Content starts

-- ==== Sys2Proof/Safety.lean ====
section
/-! DEFINITION. What statements about the machine are said with: when the port takes an access at once, timers one tick
later, entries settled one after another, what an entry into STOPPED or HALTED, a cycle start and a slot start leave, the
bytes of an output slice, what a slot end decides, what a window expects and which byte differs from it or completes a reply,
which entry an ACK outcome reaches, the table of the fault codes, what every register reads, and the laws that every state of
a run keeps. -/

namespace Sys2Proof.Machine

open Sys2Proof

/-! ### Accesses -/

/-- The port takes a register access at its presentation (R174): the part is not in reset and no access waits. -/
def State.Ready (s : State) : Prop := s.inReset = false ∧ s.port.state ≠ .waiting

/-- The port takes an image access at its presentation (R177): no line copy is in progress either. -/
def State.ImageReady (s : State) : Prop := s.Ready ∧ s.image.lineInProgress = none

/-- A write has been taken: the port is in TAKEN and drives nothing (R171). -/
def State.written (s : State) : State := s.setPort (Port.taken none)

/-- A read has been taken: the port is in TAKEN and drives a value (R171). -/
def State.driving (s : State) (v : Word) : State := s.setPort (Port.taken (some v))

/-- Reports handed to the fault and interrupt unit, behind what is due already (R157). -/
def State.reported (s : State) (code : FaultCode) (node : NodeAddr) (detail : Word) : State :=
  { s with due := s.due ++ [.faultReport { code := code, node := node, detail := detail }] }

/-- The bus cycle that presents an access (R171, R173). -/
def Access.cycle (a : Access) : BusCycle :=
  { rs := a.window == .registers, is := a.window == .image, rd := !a.write, wr := a.write, lanes := a.lanes,
    addr := a.addr, data := a.data }

/-- The state in which a waiting access is taken (R177): it is no longer due, and the port is free for it. -/
def State.atAccess (s : State) : State :=
  { s with port := Port.reset, due := s.due.erase .waitingAccessTaken }

/-- The state once a host image access has had its time: while a catch-up copy runs it puts the next line copy back by
0.1 µs, two ticks (R183). -/
def State.copyDelayed (s : State) : Timers :=
  { s.timers with
    copyDelay := s.timers.copyDelay + if s.image.outCopy.isSome = true ∨ s.image.inCopy.isSome = true then 2 else 0 }

/-! ### Timers -/

/-- A timer one tick later: off once it has run out. -/
def tickedTimer (o : Option Nat) : Option Nat := o.bind fun n => if n ≤ 1 then none else some (n - 1)

/-- The event of a timer that runs out at this tick. -/
def ranOut (o : Option Nat) (c : Instr) : List Instr := if o.any (fun n => decide (n ≤ 1)) then [c] else []

/-! ### Events -/

/-- The events of the line, of the part's timers and of its blocks, but for the two that carry the level of the line. -/
def isEvent : Instr → Bool
  | .waitingAccessTaken | .characterEnd .. | .characterGap | .windowClose | .window2Open | .slotEnd | .headSegmentEnd
  | .frameEnd | .lReadback .. | .markEnd | .lineQuiet | .activityReport | .linkFault .. | .nodeOutcome .. | .lateNotice ..
  | .ackOutcome .. | .replyStorage .. | .resultTrailer .. | .nodeDownNotice .. | .abandonNotice | .resultTimeout
  | .lineCopy | .faultReport .. => true
  | _ => false

/-! ### Settlement -/

/-- An outstanding entry in another condition. -/
def State.withEntry (s : State) (e : OutEntry) : State :=
  { s with cmd := { s.cmd with outstanding := s.cmd.outstanding.map fun x => if x.push = e.push then e else x } }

Content ends

> [Goal of the exercise] Pick every line containing the word "cycle" out of the material, and copy those lines.

> [Response to the task]
later, entries settled one after another, what an entry into STOPPED or HALTED, a cycle start and a slot start leave, the
/-- The bus cycle that presents an access (R171, R173). -/
def Access.cycle (a : Access) : BusCycle :=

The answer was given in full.